Gillespie, who tweeted the photo of the empty panel chairs, was one of hundreds of experts who did make it to Montreal this week. As a senior research fellow at Cardiff University, he studies the use of pre-exposure prophylaxis — basically medication that works to stop the spread of HIV — among those who get it through Wales’s National Health Service.

All week, he said, events had been missing participants, but the panel where nobody had made it was frustrating.

“It seemed to reflect a tragic sort of irony that the topic that they were planning to travel to talk about (structural stigma) seemed to prevent their access,” he said in an email.

In a direct message, Dr. Madhu Pai, the Canada Research Chair in global health and epidemiology based at McGill University, said he was “sad and disappointed” as the event drew to a close.

He pointed to a recent piece he wrote in Forbes, about how “extraordinarily unequal” global health can be.

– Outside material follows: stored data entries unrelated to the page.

/-- A partition at reset (06 R125, 14 R312, R328). -/
def Partition.reset : Partition :=
  { ceilMw := 34375, ceilUj := 1000000, weight := 1, group := 0, plugin := 0, plugOff := false, plugLate := false, rate := 0,
    reserve := 0, slow := false, metered := 0, reqMw := none, reqUj := none, lim := 1000000, fdesc := [], dbgen := false, prof := 0x1F600000,
    owner := none, evmask := 0, sring := Ring.reset, ering := Ring.reset, counters := [], attach := false,
    nobudget := false, dbgcmd := 0, dbgdata := 0, dbgres := 0, nstop := 0, watch := [], ctxs := [] }

/-- A group at reset (06 R125). -/
def Group.reset (g : Nat) : Group :=
  { sites := if g = 0 then 0xFFFFFF else 0, sliced := false, slice := 10000, grace := 1000, resident := none,
    began := 0, switch := none }

/-- A level of the round robin at reset (log 3). -/
def Robin.reset : Robin := ⟨0, 0, []⟩

/-- A function's configuration at reset; the values of its AER masks and severities are those of PCI Express (log 69). -/
def FnCfg.reset : FnCfg := ⟨false, 128, 512, false, false, 0, 0, 0x462030, 0, 0x2000⟩

/-- An extent in the pool (04 R84). -/
def Extent.pool : Extent := ⟨0, 0, 0, 0, 0, 0, false⟩

/-- The package registers at reset (log 2 for the part, the straps and the secure store). -/
def Pkg.reset (sku form straps block : Nat) (keyed : Bool) : Pkg :=
  { sku := sku, form := form, straps := straps, gen := 0, phase := 0, image := 0, cause := 0,
    meas := List.replicate 64 0, psel := 0, gsel := 0, fsel := 0, cap := 2200000, rate := 2200000,
    guard := false, thermal := false, metered := 0, spent := [], csel := 0, coff := 0, extCmd := 0,
    extBusy := false, extRes := 0, notify := 0, reltime := 0, iso := 0, llogB := 0, llogI := 0, llogR := 0,
    llogO := 0, recalls := 0, evicts := 0, rsn := 0, counter := block * 4096, block := block,
    tokens := 16, hostcfg := 0, keyed := keyed, extAt := 0 }

/-- The sites of a SKU at reset, all modules training. -/
def siteTable (sku : Nat) : Tab Site := (List.range 24).map fun k => (k, Site.reset (fittedClass sku k))

/-- Everything a reset of any kind sets, given what it keeps (01 R38). -/
def State.fresh (sku form straps block : Nat) (keyed : Bool) (links : Tab HostLink) (host : Memory) : State :=
  { time := 0, stopped := false, cur := ⟨0, 0, 0⟩, turns := [], due := [], inputs := [], replies := [], freeIdx := 0,
    sent := [], pkg := Pkg.reset sku form straps block keyed, pfMsix := Msix.reset, sites := siteTable sku, ports := [],
    links := links, vfs := [], parts := [], groups := [], host := host, hostBad := [], bufs := [], caps := [], graphs := [],
    nodes := [], atts := [], runq := [], held := [], robin := [], nextDisp := 0, cores := [], tahr := [],
    stage := [], evq := [], receipts := [], codes := [], grants := [], exts := [], lines := [], recalls := [],
    homeq := [], scrubLog := [], l1 := [], l2 := [], tlb := [], walks := [], ras := [], fcfg := [], nextBuf := 0, nextMem := 1, nextGraph := 0, nextNode := 0, nextAtt := 0, nextTurn := 0 }

/-- The machine right after a cold reset: TIMEBASE 0, BOOT_STAT.PHASE 0, nothing running, memory with
nothing listed (01 R36, R38, R40; logs 2, 3, 5). -/
def State.reset : State := State.fresh 1 0 0 0 false [] []

end Sys2Proof.Machine
end

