-- ==== Sys2Proof/Machine/ControlFlow.lean ====
section
/-! DEFINITION. The control stream's branches, jumps and hardware loops (16 R380 to R386, R396). -/

namespace Sys2Proof.Machine

open Host (Outcome)

/-- The bodies of the loop words of a control section (R385): offset of the loop word, first and last
body offset.  Words are walked from the section's start; fuel bounds them by the section's length. -/
def loopMap : Nat → Nat → List Byte → List (Nat × Nat × Nat)
  | 0, _, _ => []
  | fuel + 1, pc, bs =>
    if bs.length < 4 then []
    else
      let w := leNat (bs.take 8)
      let len := match w % 4 with | 1 => 8 | 2 => 12 | _ => 4
      let rest := loopMap fuel (pc + len) (bs.drop len)
      let bodyw := fld w 32 14
      if w % 4 = 2 ∧ 12 ≤ bs.length ∧ (fld w 2 6 = 2 ∨ fld w 2 6 = 3) ∧ bodyw ≠ 0 then
        (pc, pc + 12, pc + 12 + 4 * bodyw - 4) :: rest
      else rest

/-- A byte offset lies in a loop's body. -/
def LoopRec.holds (l : LoopRec) (pc : Nat) : Bool := decide (l.start ≤ pc) && decide (pc ≤ l.stop)

/-- Innermost first, the loops that remain when every loop that does not contain pc is popped together
with every loop inside it (R385 steps 1 and 3). -/
def popOutside (loops : List LoopRec) (pc : Nat) : List LoopRec :=
  (loops.reverse.takeWhile fun l => l.holds pc).reverse

/-- The loops that remain after a taken branch from pc to target (R385 steps 1 to 3). -/
def branchLoops (loops : List LoopRec) (pc target : Nat) : List LoopRec :=
  let l1 := popOutside loops pc
  let l2 := match l1 with
    | [] => []
    | l :: ls => if l.stop = pc then ls else l :: ls
  popOutside l2 target

/-- A taken branch or jump (R380, R381, R385): the target's section check, the loop map check, then
the pops, a link where there is one, and two cycles of occupancy. -/
def State.jump (s : State) (target : Int) (link : Option (BitVec 6)) : State :=
  let code := s.section_ 0
  if target < 0 ∨ (code.length : Int) ≤ target then s.trap 0x12 0
  else
    let tgt := target.toNat
    let pc := s.stm.pc
    let loops := branchLoops s.core.loops pc tgt
    let map := loopMap code.length 0 code
    if map.any fun m => decide (m.2.1 ≤ tgt) && decide (tgt ≤ m.2.2) && !(loops.any fun l => l.start == m.2.1) then
      s.trap 0x10 0
    else
      let c := s.core
      let s1 := s.setCore { c with loops := loops }
      let s2 := match link with
        | none => s1
        | some a => s1.wr 1 a (BitVec.ofNat 32 (pc + 4))
      s2.goto tgt 2

/-- PC + 4 x sext12(offset) (R338, R380). -/
def State.target (s : State) (off : BitVec 12) : Int := (s.stm.pc : Int) + 4 * off.toInt

/-- A conditional branch (R380). -/
def State.branch (s : State) (a b : BitVec 6) (off : BitVec 12) (c : Word → Word → Bool) : State :=
  if c (s.sreg a) (s.sreg b) then s.jump (s.target off) none else s.nextCtl 4

/-- `beq`: taken when s[a] = s[b]. -/
def execBeq (a b : BitVec 6) (off : BitVec 12) (s : State) : Outcome State Fault Refusal :=
  .next (s.branch a b off fun x y => x == y)

/-- `bne`: taken when s[a] ≠ s[b]. -/
def execBne (a b : BitVec 6) (off : BitVec 12) (s : State) : Outcome State Fault Refusal :=
  .next (s.branch a b off fun x y => x != y)

/-- `blt`: taken when s[a] < s[b], signed. -/
def execBlt (a b : BitVec 6) (off : BitVec 12) (s : State) : Outcome State Fault Refusal :=
  .next (s.branch a b off fun x y => x.slt y)

/-- `bge`: taken when s[a] ≥ s[b], signed. -/
def execBge (a b : BitVec 6) (off : BitVec 12) (s : State) : Outcome State Fault Refusal :=
  .next (s.branch a b off fun x y => !x.slt y)

/-- `bltu`: taken when s[a] < s[b], unsigned. -/
def execBltu (a b : BitVec 6) (off : BitVec 12) (s : State) : Outcome State Fault Refusal :=
  .next (s.branch a b off fun x y => x.ult y)

/-- `bgeu`: taken when s[a] ≥ s[b], unsigned. -/
def execBgeu (a b : BitVec 6) (off : BitVec 12) (s : State) : Outcome State Fault Refusal :=
  .next (s.branch a b off fun x y => !x.ult y)

/-- `jmp` (R380). -/
def execJmp (off : BitVec 12) (s : State) : Outcome State Fault Refusal :=
  .next (s.jump (s.target off) none)

/-- `jal`: s[a] ← PC + 4 with latency 1, always taken (R380). -/
def execJal (a : BitVec 6) (off : BitVec 12) (s : State) : Outcome State Fault Refusal :=
  .next (s.jump (s.target off) (some a))

/-- `jr`: to s[a] with bits [1:0] cleared (R380). -/
def execJr (a : BitVec 6) (s : State) : Outcome State Fault Refusal :=
  .next (s.jump ((s.sreg a).toNat / 4 * 4 : Nat) none)

/-- The loop record that a loop word at the pc in focus pushes. -/
def State.loopRec (s : State) (cond : Bool) (bodyw : BitVec 14) (stages trips : Nat) (id : BitVec 8)
    (max : Word) (reg : BitVec 6) : LoopRec :=
  { cond := cond, id := id.toNat, stages := stages, iter := 0, limit := max.toNat, start := s.stm.pc + 12,
    stop := s.stm.pc + 12 + 4 * bodyw.toNat - 4, trips := trips, reg := reg.toNat }

/-- The checks that a loop word makes at every issue, in order (R386): the subcode of the
illegal-operand trap, if any. -/
def State.loopCheck (s : State) (l : LoopRec) : Option Nat :=
  if 4 ≤ s.core.loops.length then some 0x10
  else
    match s.core.loops with
    | [] => none
    | o :: _ => if o.stop < l.stop then some 0x11 else none

/-- Push a loop and go on at its body's first word. -/
def State.enterLoop (s : State) (l : LoopRec) : State :=
  let c := s.core
  (s.setCore { c with loops := l :: c.loops }).goto l.start 1

/-- Skip a body: go on after its last word, where an enclosing loop may turn (R382, R386). -/
def State.skipLoop (s : State) (l : LoopRec) : State := s.nextCtl (l.stop + 4 - s.stm.pc)

/-- `loop` (R382, R386). -/
def execLoop (a : BitVec 6) (bodyw : BitVec 14) (stg : BitVec 3) (id : BitVec 8) (max : Word) (s : State) :
    Outcome State Fault Refusal :=
  let n := (s.sreg a).toNat
  let l := s.loopRec false bodyw (stg.toNat + 1) (n + stg.toNat) id max a
  match s.loopCheck l with
  | some sub => .next (s.trap 0x02 sub)
  | none =>
    if n = 0 then .next (s.skipLoop l)
    else if max.toNat < n then .next (s.trap 0x11 id.toNat)
    else .next (s.enterLoop l)

/-- `loopw` (R384, R386). -/
def execLoopw (a : BitVec 6) (bodyw : BitVec 14) (stg : BitVec 3) (id : BitVec 8) (max : Word) (s : State) :
    Outcome State Fault Refusal :=
  let l := s.loopRec true bodyw 1 0 id max a
  match s.loopCheck l with
  | some sub => .next (s.trap 0x02 sub)
  | none =>
    if stg ≠ 0 then .next (s.trap 0x02 0x12)
    else if s.sreg a = 0 then .next (s.skipLoop l)
    else .next (s.enterLoop l)

/-- The turn of the innermost loop, a `loopw` (R384): its condition register is read, and the loop
pops, repeats or takes the loop-limit trap, whose record names the `loopw` word. -/
def State.loopwTurn (s : State) : State :=
  match s.core.loops with
  | [] => s.setStm { s.stm with turn := false }
  | l :: ls =>
    let c := s.core
    let t := s.stm
    if s.sreg (BitVec.ofNat 6 l.reg) = 0 then
      let r := loopTurn ls (l.stop + 4)
      (s.setCore { c with loops := r.1 }).setStm { t with pc := r.2.1, turn := r.2.2 }
    else if l.limit ≤ l.iter + 1 then
      let s1 := s.setCore { c with loops := { l with iter := l.iter + 1 } :: ls }
      s1.takeTrap ⟨0x11, l.id, 0, l.start - 12, t.ncmd, 0, 0, none, none⟩
    else
      (s.setCore { c with loops := { l with iter := l.iter + 1 } :: ls }).setStm { t with pc := l.start, turn := false }

/-- `nop` (R396). -/
def execNop (s : State) : Outcome State Fault Refusal := .next (s.nextCtl 4)

end Sys2Proof.Machine
end

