-- ==== Sys2Proof/Machine/Cache.lean ====
section
/-! DEFINITION. The caches between the cores and the homes, and the translations beside them: the clusters' L1s,
the chiplets' L2 slices with their way masks, what acquire and release order do to them, where atomics perform,
and TLBs with their walks (02 R54, 09 R206 to R209, R215, R219, R220, R225, 10 R227 to R239, 14 R321, R322).  A
line holds the bytes of 256 aligned bytes of a buffer; a byte is in it when its sector is filled or the byte is
dirty.  Lines of lent extents and of buffers homed on a peer package are never held (04 R89). -/

namespace Sys2Proof.Machine

/-! Places -/

/-- The buffer and the first byte's offset of a line's key. -/
def keyBuf (k : Nat) : Nat := k / 2 ^ 40
def keyOff (k : Nat) : Nat := k % 2 ^ 40 * 256

/-- The package physical address of a byte of a mapped chunk (R215, R218). -/
def State.pa (s : State) (b off : Nat) : Nat :=
  let u := s.buf b
  Tab.get 0 u.chunks (off / u.chunkSize) + off % u.chunkSize

/-- The home slice of a line at a package physical address (R215). -/
def sliceOf (a : Nat) : Nat := (a / 2 ^ 8 ^^^ a / 2 ^ 16 ^^^ a / 2 ^ 24 ^^^ a / 2 ^ 32 ^^^ a / 2 ^ 40) % 256

/-- The stack of a memory chiplet that holds a line (R216): even lines lie in stack 0, odd ones in stack 1. -/
def stackOf (a : Nat) : Nat := a / 256 % 2

/-- The pieces of n bytes of a buffer by line: key, first byte within the line, bytes. -/
def pieces (b off n : Nat) : List (Nat × Nat × Nat) :=
  (lineIds b off n).map fun k =>
    let lo := max off (keyOff k)
    (k, lo - keyOff k, min (off + n) (keyOff k + 256) - lo)

/-- A buffer whose bytes caches may hold: not a lent extent (04 R89), and homed on this package (01 R33). -/
def State.cached (s : State) (b : Nat) : Bool := (s.buf b).ext.isNone && (s.buf b).peer.isNone

/-! Lines -/

/-- The line holds a byte. -/
def CLine.has (l : CLine) (o : Nat) : Bool := l.sect.testBit (o / 128) || l.dirty.getLsbD o

/-- A byte of a line. -/
def CLine.byte (l : CLine) (o : Nat) : Byte := l.data.extractLsb' (8 * o) 8

/-- One byte replaced. -/
def CLine.put (l : CLine) (o : Nat) (b : Byte) : CLine :=
  { l with data := (l.data &&& ~~~((0xFF : Row) <<< (8 * o))) ||| (b.setWidth 2048 <<< (8 * o)) }

/-- A byte written: it becomes dirty (R207). -/
def CLine.write (l : CLine) (o : Nat) (b : Byte) : CLine :=
  let l1 := l.put o b
  { l1 with dirty := l.dirty ||| (1 : BitVec 256) <<< o }

/-- A 128-byte sector filled from below; dirty bytes stay (R207). -/
def CLine.fill (l : CLine) (sec : Nat) (below : Nat → Byte) : CLine :=
  if l.sect.testBit sec then l
  else
    let l1 := (List.range 128).foldl
      (fun l i => if l.dirty.getLsbD (128 * sec + i) then l else l.put (128 * sec + i) (below (128 * sec + i))) l
    { l1 with sect := l.sect ||| 2 ^ sec }

/-- The dirty bytes of a line, by their offsets within it. -/
def CLine.cells (l : CLine) : List (Nat × Byte) :=
  ((List.range 256).filter l.dirty.getLsbD).map fun o => (o, l.byte o)

/-- An empty line in its set and way. -/
def CLine.empty (set way vf : Nat) : CLine := ⟨set, way, 0, 0, 0, vf⟩

/-- The sectors that n bytes from a byte of a line touch. -/
def sectorsOf (o n : Nat) : List Nat := (List.range 2).filter fun k => overlaps o n (128 * k) 128

/-! What the shared units count (14 R321, R322) -/

/-- A line that one function's request allocated gives way to a request of another: counters 99 and 100 (R322). -/
def State.evictedBy (s : State) (old v : Nat) : State :=
  s.shared old (if (s.vf old).part = (s.vf v).part then 99 else 100) 1

/-! Reuse distances (14 R324) -/

/-- A lookup of an attempt's histogram: bucket k counts one more, saturating. -/
def Attempt.bucket (t : Attempt) (k : Nat) : Attempt :=
  { t with hist := Tab.upd 0 t.hist k fun n => min (n + 1) 0xFFFFFFFF }

/-- An L2 lookup of a line by an attempt on a chiplet: a register that holds the line gives its distance to
a bucket and is freed, the attempt's other registers count it, and a free register may be claimed
(the draw is a free choice, log 1). -/
def State.lookup (s : State) (site att line : Nat) : State :=
  let t := s.attempt att
  if !t.reuse then s
  else
    let x := s.site site
    let hits := x.tags.filter fun r => r.2.att == att && r.2.line == line
    let t1 := hits.foldl (fun t r => t.bucket (min 15 (Nat.log2 (r.2.d + 1)))) t
    let tags := (x.tags.filter fun r => !(r.2.att == att && r.2.line == line)).map
      fun r => if r.2.att == att then (r.1, { r.2 with d := r.2.d + 1 }) else r
    let c := s.choose 64
    let tags1 := if c.1 = 0 then
        match (List.range 256).find? fun k => (Tab.find tags k).isNone with
        | some k => Tab.set tags k ⟨att, line, 0⟩
        | none => tags
      else tags
    (c.2.setAttempt att t1).setSite site { x with tags := tags1 }

/-- The attempt that a cluster is given to. -/
def State.clusterAtt (s : State) (c : Nat) : Option Nat :=
  (s.atts.find? fun x => x.2.insts.any fun i => i.site == c / 32 && i.clusters.contains (c % 32)).map (·.1)

/-- A request of a cluster looks a line up in the L2 of its chiplet. -/
def State.lookupBy (s : State) (c line : Nat) : State :=
  match s.clusterAtt c with
  | some a => s.lookup (c / 32) a line
  | none => s

/-! L2 (R215) -/

/-- A line of a chiplet's L2. -/
def State.line2 (s : State) (k key : Nat) : Option CLine := Tab.find (Tab.get [] s.l2 k) key
def State.setLine2 (s : State) (k key : Nat) (l : CLine) : State :=
  { s with l2 := Tab.upd [] s.l2 k fun t => Tab.set t key l }
def State.erase2 (s : State) (k key : Nat) : State := { s with l2 := Tab.upd [] s.l2 k fun t => Tab.erase t key }

/-- Bytes of a line reach their home: written where the buffer still stands and its chunk's site is in service. -/
def State.homeCells (s : State) (key : Nat) (cells : List (Nat × Byte)) : State :=
  let b := keyBuf key
  let u := s.buf b
  if cells.isEmpty || (Tab.find s.bufs b).isNone || s.lostAt b (keyOff key) 256 then s
  else
    let full (x : Nat) : Bool := (List.range 64).all fun i => cells.any fun c => keyOff key + c.1 == 64 * x + i
    s.setBuf b
      { u.written with
        mem := Memory.putCells u.mem (cells.map fun c => (keyOff key + c.1, c.2))
        bad := u.bad.filter fun x => !full x }

/-- The dirty bytes of a line of an L2 are written back (R207, R215). -/
def State.clean2 (s : State) (k key : Nat) : State :=
  match s.line2 k key with
  | none => s
  | some l =>
    if l.dirty = 0 then s
    else
      let n := l.cells.length
      (((s.setLine2 k key { l with dirty := 0 }).homeCells key l.cells).shared l.vf 98 1).wroteFar l.vf n

/-- A line leaves an L2 after its write-back. -/
def State.evict2 (s : State) (k key : Nat) : State := (s.clean2 k key).erase2 k key
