/-- Pop the entries of a step into its bank, A before B (R449). -/
def State.popScales (s : State) (h : MHead) (sc : MScale) : State :=
  let c := s.core
  match c.scaleQ.pop (popsOf sc) with
  | none => s
  | some (es, q) =>
    let c1 : Core := { c with scaleQ := q, mark := c.mark.map fun m => { m with popped := m.popped ++ es } }
    (s.setCore c1).laterAll (((popHalves h sc).zip es).map fun x => ⟨c.clk + 1, .scale x.1 x.2⟩)

/-- What a half of a scale bank holds one cycle on, and whether a load in flight writes it after that. -/
def Core.scaleAhead (c : Core) (half : Nat) : AccRow × Bool :=
  c.pend.foldl
    (fun x p => match p.act with
      | .scale h v => if h ≠ half then x else if p.at_ ≤ c.clk + 1 then (v, x.2) else (x.1, true)
      | _ => x)
    (Tab.get 0 c.scale half, false)

/-- A step with what its pops take, and the bank halves that only they load: what its stop gives back (R297). -/
def MOp.taking (op : MOp) (c : Core) : MOp :=
  { op with
    popped := c.scaleQ.items.take (popsOf op.sc)
    banks := ((popHalves op.h op.sc).map fun x => (x, c.scaleAhead x)).filterMap fun x => if x.2.2 then none else some (x.1, x.2.1) }

/-- A core whose step numbered cmd stops at its boundary: the step's pops and bank writes are undone, and the kind that its
accumulator would take (R297). -/
def Core.undoStep (c : Core) (cmd : Nat) : Core :=
  match c.pend.findSome? fun p => match p.act with | .mread op => if op.cmd = cmd ∧ op.t < c.clk then some op else none | _ => none with
  | none => c
  | some op =>
    let kind (p : Pend) : Bool := match p.act with
      | .accKind a _ => decide (a = op.h.acc.toNat ∧ p.at_ = op.t + 40)
      | _ => false
    { c with
      pend := c.pend.filter fun p => !kind p
      scaleQ := { c.scaleQ with items := op.popped ++ c.scaleQ.items }
      scale := op.banks.foldl (fun t x => Tab.set t x.1 x.2) c.scale }

/-- A core whose drain numbered cmd stops at its boundary after later commands began: what the matrix stream owned is as it
stood then, and nothing of those commands is to come (R297). -/
def Core.undoDrain (c : Core) (cmd : Nat) : Core :=
  match c.mark with
  | none => c
  | some m =>
    if m.cmd ≠ cmd then c
    else
      let later (p : Pend) : Bool := match p.act with
        | .accRow _ _ _ _ | .accKind _ _ | .accZero _ | .accFlag _ | .scale _ _ | .table _ _ | .mread _ | .mfin _
        | .decoded _ _ | .mbsp _ | .mload _ | .drain _ _ | .resid _ _ _ _ | .qpush _ _ => true
        | _ => false
      { c with
        acc := m.acc, accKind := m.accKind, accflags := m.accflags, scale := m.scale, ctab := m.ctab, decB := m.decB
        markidx := m.markidx, streams := Tab.set c.streams 2 m.stream, pend := c.pend.filter fun p => !later p
        scaleQ := { c.scaleQ with items := m.popped ++ c.scaleQ.items }, mark := none }

/-! Reading (R444) -/

/-- The bytes of an operand of z bytes read in its c-th cycle of n: offsets o with ⌊n o / z⌋ = c. -/
def shareOf (m : Memory) (a z n c : Nat) : List Byte :=
  let lo := (c * z + n - 1) / n
  let hi := ((c + 1) * z + n - 1) / n
  m.bytes (a + lo) (Nat.min hi z - lo)

/-- The length check and the generation number of every sector of a zero-suppressed tile of z bytes, which a decoding reader
reads at the start and at the end of the decode (10 R246). -/
def zsMarks (m : Memory) (a z : Nat) : List Nat :=
  m.nat (a + 8) 2 :: (List.range (z / 128)).map fun i => m.nat (a + 128 * i + 120) 8

/-- The dense bytes of A: a zero-suppressed tile is expanded; none when its checks fail (R465, R466). -/
def MOp.aDense (op : MOp) : Option (List Byte) :=
  match op.slab with
  | none => some op.abuf
  | some m =>
    let eb := descSlot op.fa / 8
    let n := match mShape op.fa (op.fb.headD 0) op.h.int with
      | some sh => (if op.kind = 1 then 4 else 1) * sh.steps
      | none => 1
    (zsDecode op.fai eb op.abuf).map (zsSlabs eb m n)

/-- The next share of a step's operands; with the last one, the coded B is decoded (R452) and a zero-suppressed A is checked:
its length check and generation numbers stand as at the start of the decode, and it is well formed (R465, 10 R246). -/
def State.mreadStep (s : State) (op : MOp) : State :=
  let c := s.core
  let k := c.clk - op.t
  let m := s.inst.sram
  let op1 : MOp := { op with
    marks := if k = 0 ∧ op.slab.isSome then zsMarks m op.a op.za else op.marks
    abuf := op.abuf ++ shareOf m op.a op.za 32 k
    bbuf := op.bbuf ++ op.b.flatMap fun b => shareOf m b op.zb 32 k }
  let op2 : MOp :=
    if k = 8 then
      let acc := op.h.acc.toNat
      { op1 with sa := Tab.get 0 c.scale (2 * acc), sb := Tab.get 0 c.scale (2 * acc + 1) }
    else op1
  if k < 31 then s.later 1 (.mread op2)
  else
    match (if op.slab.isSome && op.marks != zsMarks m op.a op.za then none else op2.aDense) with
    | none => s.mTrap op.pc op.cmd 0x0A 6 0 (s.mStatus op.h.acc.toNat op.entry 1 0) op.replay
    | some ab =>
      if op.sc.coded then
        let n := op.sc.segnm1.toNat + 1
        match decodeTile op2.bbuf (Tab.find c.ctab) op.sc.segf.toNat n with
        | .error f => s.codeTrap op.pc op.cmd f op.replay
        | .ok cells =>
          let buf := (Memory.putCells c.decB cells).bytes 0 4096
          let mark := BitVec.ofNat 32 (4 * numAt op2.bbuf 4 4 + op.sc.segf.toNat + n)
          (s.later 1 (.decoded cells mark)).later 8 (.mfin { op2 with abuf := ab, bbuf := buf, slab := none })
      else s.later 8 (.mfin { op2 with abuf := ab, slab := none })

Wealthy western countries not only benefit from more resources and access to medicines — such as the COVID-19 vaccines, as an example — but they dominate in research and academics, while the first-hand experience of those in the Global South is often discounted.

All of this came to a head here, he said, in which experts from parts of the world with some of the highest HIV case counts were left out of the conversation entirely.

“This is a cautionary tale for everyone in global health,” he said. “We must organize global health events only in places where people with lived experience are not only welcomed and valued, but also get a chance to lead the agenda.”

Correction — Aug. 5, 2022: Federal Health Minister Jean-Yves Duclos called the lack of attendance at AIDS 2022 in Montreal a “collective tragedy.” A previous version of this article said Duclos called it a “human tragedy.” The Star was supplied incorrect information.